[Start of section]

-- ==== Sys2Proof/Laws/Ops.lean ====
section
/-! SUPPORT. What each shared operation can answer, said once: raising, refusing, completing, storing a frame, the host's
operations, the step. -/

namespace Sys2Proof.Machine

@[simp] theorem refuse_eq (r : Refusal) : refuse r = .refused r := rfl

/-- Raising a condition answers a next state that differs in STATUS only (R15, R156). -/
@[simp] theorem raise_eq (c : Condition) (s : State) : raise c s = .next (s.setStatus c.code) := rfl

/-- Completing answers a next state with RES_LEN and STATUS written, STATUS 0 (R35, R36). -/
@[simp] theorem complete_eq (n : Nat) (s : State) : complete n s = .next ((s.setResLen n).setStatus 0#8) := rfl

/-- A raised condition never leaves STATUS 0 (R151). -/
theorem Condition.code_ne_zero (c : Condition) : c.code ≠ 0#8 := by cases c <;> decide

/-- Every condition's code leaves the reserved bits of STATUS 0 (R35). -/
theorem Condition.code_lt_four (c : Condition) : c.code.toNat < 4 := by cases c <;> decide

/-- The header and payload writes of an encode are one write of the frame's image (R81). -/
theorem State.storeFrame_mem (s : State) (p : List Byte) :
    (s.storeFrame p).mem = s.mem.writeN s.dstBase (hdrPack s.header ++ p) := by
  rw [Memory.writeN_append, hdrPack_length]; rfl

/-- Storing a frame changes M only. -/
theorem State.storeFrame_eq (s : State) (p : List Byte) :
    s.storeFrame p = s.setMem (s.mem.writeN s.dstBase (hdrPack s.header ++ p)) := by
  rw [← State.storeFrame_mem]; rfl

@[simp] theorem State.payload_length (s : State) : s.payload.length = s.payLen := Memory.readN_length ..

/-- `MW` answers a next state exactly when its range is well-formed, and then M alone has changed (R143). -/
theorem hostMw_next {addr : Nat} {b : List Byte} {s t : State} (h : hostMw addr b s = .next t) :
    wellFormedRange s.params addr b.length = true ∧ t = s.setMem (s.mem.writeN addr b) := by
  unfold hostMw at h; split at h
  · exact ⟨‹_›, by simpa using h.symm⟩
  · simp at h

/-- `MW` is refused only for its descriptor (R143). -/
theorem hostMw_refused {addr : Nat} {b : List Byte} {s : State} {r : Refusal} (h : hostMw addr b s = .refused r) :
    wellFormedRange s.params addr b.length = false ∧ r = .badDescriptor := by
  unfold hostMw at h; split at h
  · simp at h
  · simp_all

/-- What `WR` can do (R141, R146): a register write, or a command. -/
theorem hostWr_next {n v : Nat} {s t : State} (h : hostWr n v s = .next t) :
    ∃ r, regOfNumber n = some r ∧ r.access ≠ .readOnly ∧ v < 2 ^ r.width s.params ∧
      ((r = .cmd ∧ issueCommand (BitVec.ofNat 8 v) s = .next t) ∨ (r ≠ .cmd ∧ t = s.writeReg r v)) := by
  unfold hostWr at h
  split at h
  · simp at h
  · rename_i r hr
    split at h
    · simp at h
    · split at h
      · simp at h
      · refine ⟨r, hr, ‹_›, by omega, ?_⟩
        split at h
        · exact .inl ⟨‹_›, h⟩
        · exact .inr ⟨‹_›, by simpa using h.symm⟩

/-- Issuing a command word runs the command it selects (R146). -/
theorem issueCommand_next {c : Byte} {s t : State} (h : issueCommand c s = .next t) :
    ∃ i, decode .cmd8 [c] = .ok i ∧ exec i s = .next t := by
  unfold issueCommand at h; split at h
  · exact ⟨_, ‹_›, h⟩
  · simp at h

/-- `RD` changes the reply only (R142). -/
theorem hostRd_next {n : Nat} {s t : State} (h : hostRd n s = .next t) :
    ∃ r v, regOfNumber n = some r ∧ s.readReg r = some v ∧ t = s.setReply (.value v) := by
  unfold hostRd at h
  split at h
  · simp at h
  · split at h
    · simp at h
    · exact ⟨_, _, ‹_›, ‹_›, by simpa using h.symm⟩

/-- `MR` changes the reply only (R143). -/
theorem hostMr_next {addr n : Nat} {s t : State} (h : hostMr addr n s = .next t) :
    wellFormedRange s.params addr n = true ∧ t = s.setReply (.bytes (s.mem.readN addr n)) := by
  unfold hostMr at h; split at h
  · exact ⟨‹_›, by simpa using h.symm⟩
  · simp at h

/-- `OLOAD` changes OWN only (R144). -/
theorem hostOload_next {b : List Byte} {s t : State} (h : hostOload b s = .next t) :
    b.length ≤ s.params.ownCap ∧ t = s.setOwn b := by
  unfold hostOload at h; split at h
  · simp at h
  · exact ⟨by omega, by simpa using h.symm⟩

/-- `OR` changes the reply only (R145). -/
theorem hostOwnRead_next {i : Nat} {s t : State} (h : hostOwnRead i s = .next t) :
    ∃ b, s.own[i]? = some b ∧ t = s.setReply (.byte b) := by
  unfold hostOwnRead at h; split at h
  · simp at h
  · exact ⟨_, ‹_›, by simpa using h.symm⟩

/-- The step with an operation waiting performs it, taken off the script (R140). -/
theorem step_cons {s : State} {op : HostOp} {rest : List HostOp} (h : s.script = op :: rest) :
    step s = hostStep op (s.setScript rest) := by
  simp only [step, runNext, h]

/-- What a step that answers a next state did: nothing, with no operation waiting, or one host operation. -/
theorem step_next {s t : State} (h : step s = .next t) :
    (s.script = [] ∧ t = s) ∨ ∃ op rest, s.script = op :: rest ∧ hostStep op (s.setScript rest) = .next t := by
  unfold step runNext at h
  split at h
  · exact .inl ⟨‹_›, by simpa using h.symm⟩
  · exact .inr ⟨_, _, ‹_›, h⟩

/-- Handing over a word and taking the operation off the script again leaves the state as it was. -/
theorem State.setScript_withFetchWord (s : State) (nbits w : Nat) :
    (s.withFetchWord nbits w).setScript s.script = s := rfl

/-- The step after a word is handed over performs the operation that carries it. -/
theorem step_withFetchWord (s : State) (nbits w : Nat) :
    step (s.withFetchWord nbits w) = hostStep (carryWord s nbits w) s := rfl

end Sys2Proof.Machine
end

[End of section]
[Start of section]

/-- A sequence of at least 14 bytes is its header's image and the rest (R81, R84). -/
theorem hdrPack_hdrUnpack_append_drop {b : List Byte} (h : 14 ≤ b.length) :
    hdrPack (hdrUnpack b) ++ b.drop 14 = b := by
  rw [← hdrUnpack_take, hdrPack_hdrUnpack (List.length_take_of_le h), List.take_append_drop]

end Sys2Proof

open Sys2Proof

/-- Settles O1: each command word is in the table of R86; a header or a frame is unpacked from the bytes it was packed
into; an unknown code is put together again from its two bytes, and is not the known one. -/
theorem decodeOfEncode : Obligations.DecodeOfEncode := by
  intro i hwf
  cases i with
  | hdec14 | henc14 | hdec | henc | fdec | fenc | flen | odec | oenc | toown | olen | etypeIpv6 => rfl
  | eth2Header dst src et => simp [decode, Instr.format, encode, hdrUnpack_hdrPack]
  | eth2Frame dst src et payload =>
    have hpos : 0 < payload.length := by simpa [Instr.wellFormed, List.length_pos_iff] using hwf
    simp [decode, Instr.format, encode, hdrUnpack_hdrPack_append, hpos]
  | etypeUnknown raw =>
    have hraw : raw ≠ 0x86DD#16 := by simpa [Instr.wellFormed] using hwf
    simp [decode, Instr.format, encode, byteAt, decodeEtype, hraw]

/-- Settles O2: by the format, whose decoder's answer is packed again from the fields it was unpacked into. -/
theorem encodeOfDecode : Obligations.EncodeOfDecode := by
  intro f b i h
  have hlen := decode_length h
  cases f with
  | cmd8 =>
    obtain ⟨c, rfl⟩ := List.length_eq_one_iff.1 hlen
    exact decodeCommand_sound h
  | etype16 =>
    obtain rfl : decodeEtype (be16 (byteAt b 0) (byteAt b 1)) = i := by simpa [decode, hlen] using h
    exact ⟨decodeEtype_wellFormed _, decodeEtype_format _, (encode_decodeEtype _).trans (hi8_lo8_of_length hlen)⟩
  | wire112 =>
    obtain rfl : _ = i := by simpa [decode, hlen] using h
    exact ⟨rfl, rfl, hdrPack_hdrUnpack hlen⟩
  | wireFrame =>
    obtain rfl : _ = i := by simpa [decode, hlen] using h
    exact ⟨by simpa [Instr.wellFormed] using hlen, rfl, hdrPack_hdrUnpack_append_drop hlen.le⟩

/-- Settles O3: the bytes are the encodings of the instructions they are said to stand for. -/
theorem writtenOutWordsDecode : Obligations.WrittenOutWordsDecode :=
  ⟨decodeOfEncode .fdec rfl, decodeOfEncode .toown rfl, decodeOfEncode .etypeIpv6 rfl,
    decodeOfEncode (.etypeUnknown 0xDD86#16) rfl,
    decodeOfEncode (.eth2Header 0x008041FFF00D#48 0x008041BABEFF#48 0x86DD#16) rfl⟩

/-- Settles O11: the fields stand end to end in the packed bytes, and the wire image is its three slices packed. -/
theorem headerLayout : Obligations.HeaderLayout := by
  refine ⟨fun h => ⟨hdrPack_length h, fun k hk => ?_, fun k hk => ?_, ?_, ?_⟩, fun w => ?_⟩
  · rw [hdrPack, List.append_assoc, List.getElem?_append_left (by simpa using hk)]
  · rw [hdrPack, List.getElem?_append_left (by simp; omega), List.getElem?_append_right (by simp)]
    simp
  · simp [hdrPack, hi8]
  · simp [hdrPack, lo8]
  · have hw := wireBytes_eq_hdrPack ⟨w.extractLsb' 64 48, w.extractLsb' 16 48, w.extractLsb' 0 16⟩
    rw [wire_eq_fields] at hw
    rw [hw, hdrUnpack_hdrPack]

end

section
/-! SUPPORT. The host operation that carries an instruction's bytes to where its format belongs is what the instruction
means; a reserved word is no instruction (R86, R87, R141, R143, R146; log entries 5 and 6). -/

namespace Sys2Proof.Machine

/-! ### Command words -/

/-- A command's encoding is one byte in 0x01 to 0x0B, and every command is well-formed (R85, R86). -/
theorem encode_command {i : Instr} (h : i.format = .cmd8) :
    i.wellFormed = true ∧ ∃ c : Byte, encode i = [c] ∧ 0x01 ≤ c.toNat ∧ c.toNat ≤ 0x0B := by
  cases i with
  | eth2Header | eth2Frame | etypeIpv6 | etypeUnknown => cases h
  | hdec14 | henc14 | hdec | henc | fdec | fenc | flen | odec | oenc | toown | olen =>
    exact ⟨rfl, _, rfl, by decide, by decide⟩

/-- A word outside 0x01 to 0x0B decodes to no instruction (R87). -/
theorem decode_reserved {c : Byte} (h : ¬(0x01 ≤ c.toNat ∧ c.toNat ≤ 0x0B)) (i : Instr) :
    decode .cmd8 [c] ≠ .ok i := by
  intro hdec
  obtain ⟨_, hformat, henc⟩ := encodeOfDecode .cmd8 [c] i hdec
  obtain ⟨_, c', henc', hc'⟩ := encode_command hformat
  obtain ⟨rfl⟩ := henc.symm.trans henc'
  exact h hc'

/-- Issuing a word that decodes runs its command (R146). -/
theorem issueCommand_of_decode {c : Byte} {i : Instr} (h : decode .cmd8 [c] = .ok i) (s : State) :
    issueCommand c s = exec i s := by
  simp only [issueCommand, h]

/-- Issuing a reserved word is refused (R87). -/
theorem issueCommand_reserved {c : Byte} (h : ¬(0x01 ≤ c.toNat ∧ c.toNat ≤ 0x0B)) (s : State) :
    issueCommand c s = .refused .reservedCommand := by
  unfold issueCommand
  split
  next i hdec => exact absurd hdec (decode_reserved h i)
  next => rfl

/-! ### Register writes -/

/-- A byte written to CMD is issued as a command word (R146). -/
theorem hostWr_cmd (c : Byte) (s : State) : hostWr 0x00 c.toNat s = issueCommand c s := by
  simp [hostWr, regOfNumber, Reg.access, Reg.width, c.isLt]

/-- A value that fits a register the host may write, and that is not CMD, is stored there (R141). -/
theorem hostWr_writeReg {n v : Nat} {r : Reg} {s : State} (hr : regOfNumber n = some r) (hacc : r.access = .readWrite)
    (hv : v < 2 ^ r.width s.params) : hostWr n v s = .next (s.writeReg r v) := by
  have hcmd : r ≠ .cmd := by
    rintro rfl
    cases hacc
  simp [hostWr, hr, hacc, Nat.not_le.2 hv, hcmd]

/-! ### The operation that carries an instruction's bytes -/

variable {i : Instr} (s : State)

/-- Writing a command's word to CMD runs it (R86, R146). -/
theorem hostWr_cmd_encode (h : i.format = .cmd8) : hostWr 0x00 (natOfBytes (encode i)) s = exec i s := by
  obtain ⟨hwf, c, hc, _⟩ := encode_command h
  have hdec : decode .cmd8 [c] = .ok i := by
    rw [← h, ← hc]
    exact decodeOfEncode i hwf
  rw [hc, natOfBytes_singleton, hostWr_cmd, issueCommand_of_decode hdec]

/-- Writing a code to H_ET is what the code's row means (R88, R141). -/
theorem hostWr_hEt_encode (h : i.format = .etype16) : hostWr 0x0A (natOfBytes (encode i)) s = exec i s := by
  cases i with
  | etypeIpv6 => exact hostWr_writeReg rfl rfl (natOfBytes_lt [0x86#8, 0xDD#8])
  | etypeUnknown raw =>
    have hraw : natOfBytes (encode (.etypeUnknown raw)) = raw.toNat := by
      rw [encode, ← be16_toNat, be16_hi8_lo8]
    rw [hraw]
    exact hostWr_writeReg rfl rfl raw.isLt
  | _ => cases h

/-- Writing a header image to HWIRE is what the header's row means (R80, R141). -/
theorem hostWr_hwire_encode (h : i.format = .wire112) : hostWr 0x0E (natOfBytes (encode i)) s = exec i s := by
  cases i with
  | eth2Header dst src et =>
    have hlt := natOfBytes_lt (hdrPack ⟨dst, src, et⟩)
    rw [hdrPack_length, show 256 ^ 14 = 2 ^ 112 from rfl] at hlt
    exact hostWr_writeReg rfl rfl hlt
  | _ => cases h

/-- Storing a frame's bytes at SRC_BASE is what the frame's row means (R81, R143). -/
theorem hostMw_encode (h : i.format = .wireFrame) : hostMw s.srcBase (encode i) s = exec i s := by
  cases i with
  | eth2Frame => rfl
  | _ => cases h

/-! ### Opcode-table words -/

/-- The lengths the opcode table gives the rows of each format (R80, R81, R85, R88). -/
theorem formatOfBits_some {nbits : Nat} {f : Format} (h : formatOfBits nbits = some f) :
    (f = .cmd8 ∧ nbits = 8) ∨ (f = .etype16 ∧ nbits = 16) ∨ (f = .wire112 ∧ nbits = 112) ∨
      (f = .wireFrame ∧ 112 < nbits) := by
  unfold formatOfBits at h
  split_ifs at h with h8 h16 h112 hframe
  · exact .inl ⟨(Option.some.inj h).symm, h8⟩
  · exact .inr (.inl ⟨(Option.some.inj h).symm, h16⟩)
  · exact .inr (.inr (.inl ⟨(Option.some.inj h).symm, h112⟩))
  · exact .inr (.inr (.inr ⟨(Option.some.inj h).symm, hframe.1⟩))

[End of section]

### Work instructions:
Wherever the string "true" appears in the entries above, list that line.

### Your solution:
    wellFormedRange s.params addr b.length = true ∧ t = s.setMem (s.mem.writeN addr b) := by
    wellFormedRange s.params addr n = true ∧ t = s.setReply (.bytes (s.mem.readN addr n)) := by
    i.wellFormed = true ∧ ∃ c : Byte, encode i = [c] ∧ 0x01 ≤ c.toNat ∧ c.toNat ≤ 0x0B := by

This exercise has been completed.